§ **Material provided**:

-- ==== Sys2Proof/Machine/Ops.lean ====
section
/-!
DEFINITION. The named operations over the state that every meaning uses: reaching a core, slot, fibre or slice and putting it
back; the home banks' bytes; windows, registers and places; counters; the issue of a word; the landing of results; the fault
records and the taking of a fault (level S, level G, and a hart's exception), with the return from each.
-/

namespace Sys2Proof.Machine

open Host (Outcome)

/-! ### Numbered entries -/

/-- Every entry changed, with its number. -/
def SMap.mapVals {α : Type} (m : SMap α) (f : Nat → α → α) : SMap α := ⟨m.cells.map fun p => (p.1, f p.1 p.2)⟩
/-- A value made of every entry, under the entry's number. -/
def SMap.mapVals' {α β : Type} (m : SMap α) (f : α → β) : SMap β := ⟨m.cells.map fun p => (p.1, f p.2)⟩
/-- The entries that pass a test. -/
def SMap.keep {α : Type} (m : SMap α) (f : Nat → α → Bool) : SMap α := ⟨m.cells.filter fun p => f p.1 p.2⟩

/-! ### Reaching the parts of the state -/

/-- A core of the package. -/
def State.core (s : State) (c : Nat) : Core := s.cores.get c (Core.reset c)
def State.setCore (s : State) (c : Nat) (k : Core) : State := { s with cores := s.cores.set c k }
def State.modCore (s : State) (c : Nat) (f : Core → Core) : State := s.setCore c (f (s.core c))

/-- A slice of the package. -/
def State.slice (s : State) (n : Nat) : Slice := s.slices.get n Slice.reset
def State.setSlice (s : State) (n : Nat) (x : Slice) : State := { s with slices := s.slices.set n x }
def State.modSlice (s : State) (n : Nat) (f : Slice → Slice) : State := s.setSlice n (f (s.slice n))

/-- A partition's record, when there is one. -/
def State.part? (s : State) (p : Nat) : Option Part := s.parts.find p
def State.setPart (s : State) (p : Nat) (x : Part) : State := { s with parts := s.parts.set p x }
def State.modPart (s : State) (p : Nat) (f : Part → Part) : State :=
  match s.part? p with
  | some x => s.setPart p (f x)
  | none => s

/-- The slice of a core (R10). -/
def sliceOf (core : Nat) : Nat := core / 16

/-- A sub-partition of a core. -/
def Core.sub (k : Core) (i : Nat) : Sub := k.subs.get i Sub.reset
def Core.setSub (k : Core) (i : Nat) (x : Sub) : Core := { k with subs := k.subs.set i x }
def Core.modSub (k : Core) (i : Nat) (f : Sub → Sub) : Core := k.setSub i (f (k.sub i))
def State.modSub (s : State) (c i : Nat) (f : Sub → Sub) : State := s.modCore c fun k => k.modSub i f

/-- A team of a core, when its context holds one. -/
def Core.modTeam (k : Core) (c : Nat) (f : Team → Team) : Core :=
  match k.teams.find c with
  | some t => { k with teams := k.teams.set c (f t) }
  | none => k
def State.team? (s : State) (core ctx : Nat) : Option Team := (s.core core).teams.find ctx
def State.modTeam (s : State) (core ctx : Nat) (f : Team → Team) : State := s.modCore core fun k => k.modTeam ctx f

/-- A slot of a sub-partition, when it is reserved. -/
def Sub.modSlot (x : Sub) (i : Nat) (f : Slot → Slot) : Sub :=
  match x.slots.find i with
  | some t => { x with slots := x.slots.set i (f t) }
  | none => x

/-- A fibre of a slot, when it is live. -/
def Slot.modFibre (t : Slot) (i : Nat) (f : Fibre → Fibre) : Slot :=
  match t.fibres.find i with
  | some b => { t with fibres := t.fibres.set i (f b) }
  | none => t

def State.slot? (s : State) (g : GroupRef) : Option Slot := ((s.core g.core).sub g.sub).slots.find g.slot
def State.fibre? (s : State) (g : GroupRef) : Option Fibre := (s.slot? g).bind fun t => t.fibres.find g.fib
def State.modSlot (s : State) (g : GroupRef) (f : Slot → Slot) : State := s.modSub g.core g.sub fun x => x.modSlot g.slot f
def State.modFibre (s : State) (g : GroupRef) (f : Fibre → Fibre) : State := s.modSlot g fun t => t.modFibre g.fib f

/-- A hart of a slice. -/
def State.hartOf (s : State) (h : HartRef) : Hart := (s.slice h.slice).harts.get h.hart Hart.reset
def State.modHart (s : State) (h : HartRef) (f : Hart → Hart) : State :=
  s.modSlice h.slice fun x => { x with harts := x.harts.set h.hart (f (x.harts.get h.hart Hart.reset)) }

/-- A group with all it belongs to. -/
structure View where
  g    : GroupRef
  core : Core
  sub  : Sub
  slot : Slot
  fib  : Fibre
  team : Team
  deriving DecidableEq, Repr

§ **Directions**: Give back precisely the lines above that start at the line containing "def State.modCore (s" and end at the line containing "def Core.modSub (k", inclusive. No other lines belong in the output.

§ **Response to this exercise**:
def State.modCore (s : State) (c : Nat) (f : Core → Core) : State := s.setCore c (f (s.core c))

/-- A slice of the package. -/
def State.slice (s : State) (n : Nat) : Slice := s.slices.get n Slice.reset
def State.setSlice (s : State) (n : Nat) (x : Slice) : State := { s with slices := s.slices.set n x }
def State.modSlice (s : State) (n : Nat) (f : Slice → Slice) : State := s.setSlice n (f (s.slice n))

/-- A partition's record, when there is one. -/
def State.part? (s : State) (p : Nat) : Option Part := s.parts.find p
def State.setPart (s : State) (p : Nat) (x : Part) : State := { s with parts := s.parts.set p x }
def State.modPart (s : State) (p : Nat) (f : Part → Part) : State :=
  match s.part? p with
  | some x => s.setPart p (f x)
  | none => s

/-- The slice of a core (R10). -/
def sliceOf (core : Nat) : Nat := core / 16

/-- A sub-partition of a core. -/
def Core.sub (k : Core) (i : Nat) : Sub := k.subs.get i Sub.reset
def Core.setSub (k : Core) (i : Nat) (x : Sub) : Core := { k with subs := k.subs.set i x }
def Core.modSub (k : Core) (i : Nat) (f : Sub → Sub) : Core := k.setSub i (f (k.sub i))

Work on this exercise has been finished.